Royalty rates as a percentage of product sales averaged
approximately 26% in 2012 compared with 17% in 2011. Royalty rates
as a percentage of product sales averaged approximately 32% for the
fourth and third quarters of 2012 compared with 18% for the fourth
quarter of 2011. The increase in royalty rates from the comparable
periods in 2011 was due to higher crude oil prices during the year,
adjustments to royalties on liftings, and the payout of the Baobab
field in May 2011.
Offshore Africa royalty rates are anticipated to average 9% to
11% of product sales for 2013.
PRODUCTION EXPENSE - EXPLORATION AND PRODUCTION
Three Months Ended Year Ended
-------------------------------------------------------
Dec 31 Sep 30 Dec 31 Dec 31 Dec 31
2012 2012 2011 2012 2011
----------------------------------------------------------------------------
Crude oil and NGLs
($/bbl) (1)
North America $ 12.79 $ 12.52 $ 14.32 $ 13.40 $ 13.21
North Sea $ 54.41 $ 60.94 $ 36.45 $ 53.53 $ 37.06
Offshore Africa $ 22.14 $ 38.34 $ 22.16 $ 23.11 $ 20.72
Company average $ 15.32 $ 15.79 $ 16.85 $ 16.11 $ 15.75
Natural gas ($/Mcf)
(1)
North America $ 1.40 $ 1.28 $ 1.12 $ 1.28 $ 1.12
North Sea $ 3.58 $ 3.44 $ 3.51 $ 3.75 $ 2.83
Offshore Africa $ 3.19 $ 2.37 $ 2.52 $ 2.27 $ 2.03
Company average $ 1.43 $ 1.30 $ 1.15 $ 1.31 $ 1.15
Company average
($/BOE) (1) $ 13.11 $ 12.97 $ 13.12 $ 13.14 $ 12.42
----------------------------------------------------------------------------
----------------------------------------------------------------------------
(1) Amounts expressed on a per unit basis are based on sales
volumes.
North America
North America crude oil and NGLs production expense for the year
ended December 31, 2012 averaged $13.40 per bbl and was comparable
with the year ended December 31, 2011. North America crude oil and
NGLs production expense for the fourth quarter of 2012 decreased
11% to $12.79 per bbl from $14.32 per bbl for the fourth quarter of
2011 and increased 2% from $12.52 per bbl for the third quarter of
2012. The increase in production expense for the three months ended
December 31, 2012 from the third quarter of 2012 was primarily the
result of higher servicing cost pressures in Heavy Oil.
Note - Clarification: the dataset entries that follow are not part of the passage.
/-- R113: the result is the value congruent to the truncated product modulo 65536 in the `i16` range, never a clamped one; a product
of magnitude `2^68` or more encodes to 0; and nothing reports it: the status is OK. (The one step from the unbounded product to 16
bits is the spec's decision D14, log entry 8, and the product's binary64 rounding its D12, log entry 7.) -/
def Obligations.EncodingWrapsModulo65536 : Prop :=
  ∀ (d : F64) (K n : Nat) (t : Int), K = 10 ∨ K = 100 → encProduct d K = some t →
    (encScaled d K n).toInt % 65536 = t % 65536 ∧
    -32768 ≤ (encScaled d K n).toInt ∧ (encScaled d K n).toInt ≤ 32767 ∧
    (2 ^ 68 ≤ |t| → (encScaled d K n).toInt = 0) ∧
    ∀ s : State, s.phase = .idle →
      ∃ u, exec (if K = 100 then .encodeAngle d else .encodeCoord d) s = .next u ∧
        u.res = ⟨some .ok, some (encScaled d K s.draws).toInt, none, none, none⟩

/-- R114: for a finite operand whose truncated product `t` does not wrap, `t / K` lies within one unit of resolution toward zero of
the operand, and the decoded value is `t / K` up to its one rounding. (The spec marks R114 as its own derivation from R108 and R109.) -/
def Obligations.EncodeThenDecodeIsWithinOneUnit : Prop :=
  ∀ (d : F64) (neg : Bool) (m : Nat) (e : Int) (K n : Nat) (t : Int), K = 10 ∨ K = 100 →
    f64Value d = .fin neg m e → encProduct d K = some t → -32768 ≤ t → t ≤ 32767 →
    (0 ≤ ratOf neg m e → -(1 / 2 ^ 38 : ℚ) < ratOf neg m e * K - t ∧ ratOf neg m e * K - t < 1) ∧
    (ratOf neg m e < 0 → -(1 / 2 ^ 38 : ℚ) < t - ratOf neg m e * K ∧ t - ratOf neg m e * K < 1) ∧
    (encScaled d K n).toInt = t ∧
    ∃ neg' m' e', f64Value (decScaled (encScaled d K n) K) = .fin neg' m' e' ∧
      |ratOf neg' m' e' - (t : ℚ) / K| ≤ (if K = 100 then 1 / 2 ^ 45 else 1 / 2 ^ 42)

/-- R115, in part: decoding and encoding again is the identity on every wire coordinate; on wire angles it is not, and 29 is the
smallest positive value that it changes (to 28). (The spec marks R115 as its own, by exhaustive evaluation.) -/
def Obligations.DecodeThenEncodeRestoresCoordinates : Prop :=
  (∀ (w : I16) (n : Nat), encScaled (decScaled w 10) 10 n = w) ∧
  (∀ (w : I16) (n : Nat), 0 ≤ w.toInt → w.toInt < 29 → encScaled (decScaled w 100) 100 n = w) ∧
  (∀ n : Nat, encScaled (decScaled 29 100) 100 n = 28)

/-! ### The primitives of the Unit Codec -/

/-- R100, R101, R31: the scalar encoders deliver the encoded value with status OK, take one draw index, and leave everything else.
(The draw index is the model's, log entry 1.) -/
def Obligations.EncodePrimitivesDeliverTheirScalar : Prop :=
  ∀ (s : State) (d : F64), s.phase = .idle →
    exec (.encodeAngle d) s =
      .next (primDone s ⟨some .ok, some (encScaled d 100 s.draws).toInt, none, none, none⟩ 1) ∧
    exec (.encodeCoord d) s =
      .next (primDone s ⟨some .ok, some (encScaled d 10 s.draws).toInt, none, none, none⟩ 1)

/-- R108, R117, U1: the encoders run on a NaN, an infinity and an operand whose product overflows; the scalar is then the next free
draw, with status OK and no report. (The spec's decision D13; the draw is the free value of log entry 1.) -/
def Obligations.NonFiniteOperandsEncodeToADraw : Prop :=
  ∀ (s : State) (d : F64), s.phase = .idle →
    ((f64Value d = .nan ∨ (∃ neg, f64Value d = .inf neg) ∨ fmul d (i2f 100) = some (f64Inf d.neg)) →
      ∃ t, exec (.encodeAngle d) s = .next t ∧ t.res = ⟨some .ok, some (Config.drawI16 s.draws).toInt, none, none, none⟩) ∧
    ((f64Value d = .nan ∨ (∃ neg, f64Value d = .inf neg) ∨ fmul d (i2f 10) = some (f64Inf d.neg)) →
      ∃ t, exec (.encodeCoord d) s = .next t ∧ t.res = ⟨some .ok, some (Config.drawI16 s.draws).toInt, none, none, none⟩)

/-- R102, R103, R31: the scalar decoders deliver one floating value with status OK and leave everything else. -/
def Obligations.DecodePrimitivesDeliverTheirQuotient : Prop :=
  ∀ (s : State) (w : I16), s.phase = .idle →
    exec (.decodeAngle w) s = .next (primDone s ⟨some .ok, none, none, some [decScaled w 100], none⟩ 0) ∧
    exec (.decodeCoord w) s = .next (primDone s ⟨some .ok, none, none, some [decScaled w 10], none⟩ 0)

/-- R104, R105, R119: the batch forms convert six lanes, each alone, with scale 10 in lanes 0 to 2 and scale 100 in lanes 3 to 5. (Six
lanes: the spec's decision D21. Which draw a lane would take is the model's, log entry 1.) -/
def Obligations.BatchFormsScaleEachLaneAlone : Prop :=
  ∀ s : State, s.phase = .idle →
    (∀ p0 p1 p2 p3 p4 p5 : F64,
      exec (.coordsToInt [p0, p1, p2, p3, p4, p5]) s =
        .next (primDone s ⟨some .ok, none,
          some [encScaled p0 10 s.draws, encScaled p1 10 (s.draws + 1), encScaled p2 10 (s.draws + 2),
            encScaled p3 100 (s.draws + 3), encScaled p4 100 (s.draws + 4), encScaled p5 100 (s.draws + 5)],
          none, none⟩ 6)) ∧
    (∀ v0 v1 v2 v3 v4 v5 : I16,
      exec (.intToCoords [v0, v1, v2, v3, v4, v5]) s =
        .next (primDone s ⟨some .ok, none, none,
          some [decScaled v0 10, decScaled v1 10, decScaled v2 10,
            decScaled v3 100, decScaled v4 100, decScaled v5 100], none⟩ 0))

/-- R106, R107, R42: `put16` delivers the high byte `u16(w) / 256` and the low byte `u16(w) mod 256`, `get16` joins two bytes high byte
first and reads them as signed, and each undoes the other. -/
def Obligations.FieldPackerIsBigEndianAndInvertible : Prop :=
  ∀ s : State, s.phase = .idle →
    (∀ w : I16, ∃ hi lo : Byte,
      exec (.put16 w) s = .next (primDone s ⟨some .ok, none, none, none, some [hi, lo]⟩ 0) ∧
      hi.toNat = w.toNat / 256 ∧ lo.toNat = w.toNat % 256 ∧
      exec (.get16 [hi, lo]) s = .next (primDone s ⟨some .ok, some w.toInt, none, none, none⟩ 0)) ∧
    (∀ hi lo : Byte, ∃ w : I16,
      exec (.get16 [hi, lo]) s =
        .next (primDone s ⟨some .ok, some (sext16Int (hi.toNat * 256 + lo.toNat)), none, none, none⟩ 0) ∧
      w.toInt = sext16Int (hi.toNat * 256 + lo.toNat) ∧
      exec (.put16 w) s = .next (primDone s ⟨some .ok, none, none, none, some [hi, lo]⟩ 0))

/-! ### The Frame Codec -/

/-- R130, R47, R60: `build_frame` delivers the two sentinels, the length byte `P + 2`, the opcode, the payload unchanged and the
trailing sentinel, for every payload of at most 253 bytes. (That it does so up to 253 bytes, where the source says 252, is the spec's
decision D15; log entry 28.) -/
def Obligations.BuildFrameWrapsThePayload : Prop :=
  ∀ (s : State) (opcode : Byte) (payload : List Byte), s.phase = .idle → payload.length ≤ 253 →
    ∃ frame : List Byte,
      exec (.buildFrame opcode payload) s = .next (primDone s ⟨some .ok, none, none, none, some frame⟩ 0) ∧
      frame.length = payload.length + 5 ∧
      frame[0]? = some s.cfg.sentinel ∧ frame[1]? = some s.cfg.sentinel ∧
      (frame[2]?.map BitVec.toNat) = some (payload.length + 2) ∧ frame[3]? = some opcode ∧
      (∀ k, k < payload.length → frame[4 + k]? = payload[k]?) ∧
      frame[4 + payload.length]? = some s.cfg.sentinel

/-- R131, R107, R229: what the operands of a command can be refused for: `build_frame` a payload of 254 bytes or more, `get16` any
length but 2, and the six operations with a vector operand any number of lanes but six. (The list of refusals is the spec's decision,
D15 and D21.) -/
def Obligations.OperandsOutsideTheAdmittedSetAreRefused : Prop :=
  ∀ s : State, s.phase = .idle →
    (∀ (opcode : Byte) (payload : List Byte), 254 ≤ payload.length →
      exec (.buildFrame opcode payload) s = .refused .payloadTooLong) ∧
    (∀ bytes : List Byte, bytes.length ≠ 2 → exec (.get16 bytes) s = .refused .badFieldLength) ∧
    (∀ v : List F64, v.length ≠ 6 →
      (∀ speed : Byte, exec (.sendAngles v speed) s = .refused .badVectorLength) ∧
      (∀ speed mode : Byte, exec (.sendCoords v speed mode) s = .refused .badVectorLength) ∧
      exec (.isInAnglePosition v) s = .refused .badVectorLength ∧
      exec (.isInCoordPosition v) s = .refused .badVectorLength ∧
      exec (.coordsToInt v) s = .refused .badVectorLength) ∧
    (∀ v : List I16, v.length ≠ 6 → exec (.intToCoords v) s = .refused .badVectorLength)

/-- R133 to R137: `parse_frame` delivers, with status OK for every input, the `length - 2` bytes after the opcode of the frame at the
FIRST sentinel pair, and the empty sequence when there is no pair, when the length or opcode byte or a payload byte is missing, when
the length byte is below 2, and when the opcode is not the expected one. (The length byte below 2 is the spec's decision D16; log
entry 12.) -/
def Obligations.ParseFrameReadsTheFirstSentinelPair : Prop :=
  ∀ (s : State) (raw : List Byte) (expected : Byte), s.phase = .idle →
    ∃ p : List Byte,
      exec (.parseFrame raw expected) s = .next (primDone s ⟨some .ok, none, none, none, some p⟩ 0) ∧
      ((∀ i, ¬ IsFirstPair s.cfg.sentinel raw i) → p = []) ∧
      ∀ i, IsFirstPair s.cfg.sentinel raw i →
        (raw.length ≤ i + 3 → p = []) ∧
        ∀ len opc : Byte, raw[i + 2]? = some len → raw[i + 3]? = some opc →
          if 2 ≤ len.toNat ∧ opc = expected ∧ i + 4 + (len.toNat - 2) ≤ raw.length then
            p.length = len.toNat - 2 ∧ ∀ k, k < len.toNat - 2 → p[k]? = raw[i + 4 + k]?
          else p = []

/-- R145: parsing a built frame with its own opcode gives back the payload, whatever bytes it holds, up to 253 of them. (The spec
marks R145 as its own derivation; up to 253 bytes is D15, log entry 28.) -/
def Obligations.ParsingABuiltFrameReturnsThePayload : Prop :=
  ∀ (cfg : Config) (opcode : Byte) (payload : List Byte), payload.length ≤ 253 →
    ∃ frame, buildFrame cfg opcode payload = some frame ∧ parseFrame cfg frame opcode = payload

/-- R146: parsing a built frame with any other opcode gives the empty sequence. -/
def Obligations.ParsingWithAnotherOpcodeReturnsNothing : Prop :=
  ∀ (cfg : Config) (a b : Byte) (payload frame : List Byte), buildFrame cfg a payload = some frame → a ≠ b →
    parseFrame cfg frame b = []

/-- R147: leading noise without two consecutive sentinels leaves the parse of a built frame unchanged, provided that it does not end
in a sentinel; without the proviso it is false, as the frame of opcode 0x12 shows. (The spec marks R147 as its own derivation,
conflict C1.) -/
def Obligations.LeadingNoiseIsSkipped : Prop :=
  (∀ (cfg : Config) (opcode expected : Byte) (payload frame noise : List Byte),
    buildFrame cfg opcode payload = some frame →
    (∀ i, ¬ IsFirstPair cfg.sentinel noise i) → noise.getLast? ≠ some cfg.sentinel →
    parseFrame cfg (noise ++ frame) expected = parseFrame cfg frame expected) ∧
  (∃ frame, buildFrame cfgDefault 0x12 [0x01] = some frame ∧
    parseFrame cfgDefault frame 0x12 = [0x01] ∧ parseFrame cfgDefault (0xFE :: frame) 0x12 = [])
North
America 2012 crude oil and NGLs production expense was slightly
higher than the Company's previously issued guidance of $12.75 to
$13.25 per bbl, and is anticipated to average $12.00 to $14.00 per
bbl for 2013.
North America natural gas production expense for the year ended
December 31, 2012 increased 14% to $1.28 per Mcf from $1.12 per Mcf
for the year ended December 31, 2011. North America natural gas
production expense for the fourth quarter of 2012 increased 25% to
$1.40 per Mcf from $1.12 per Mcf for the fourth quarter of 2011 and
increased 9% from $1.28 per Mcf for the third quarter of 2012.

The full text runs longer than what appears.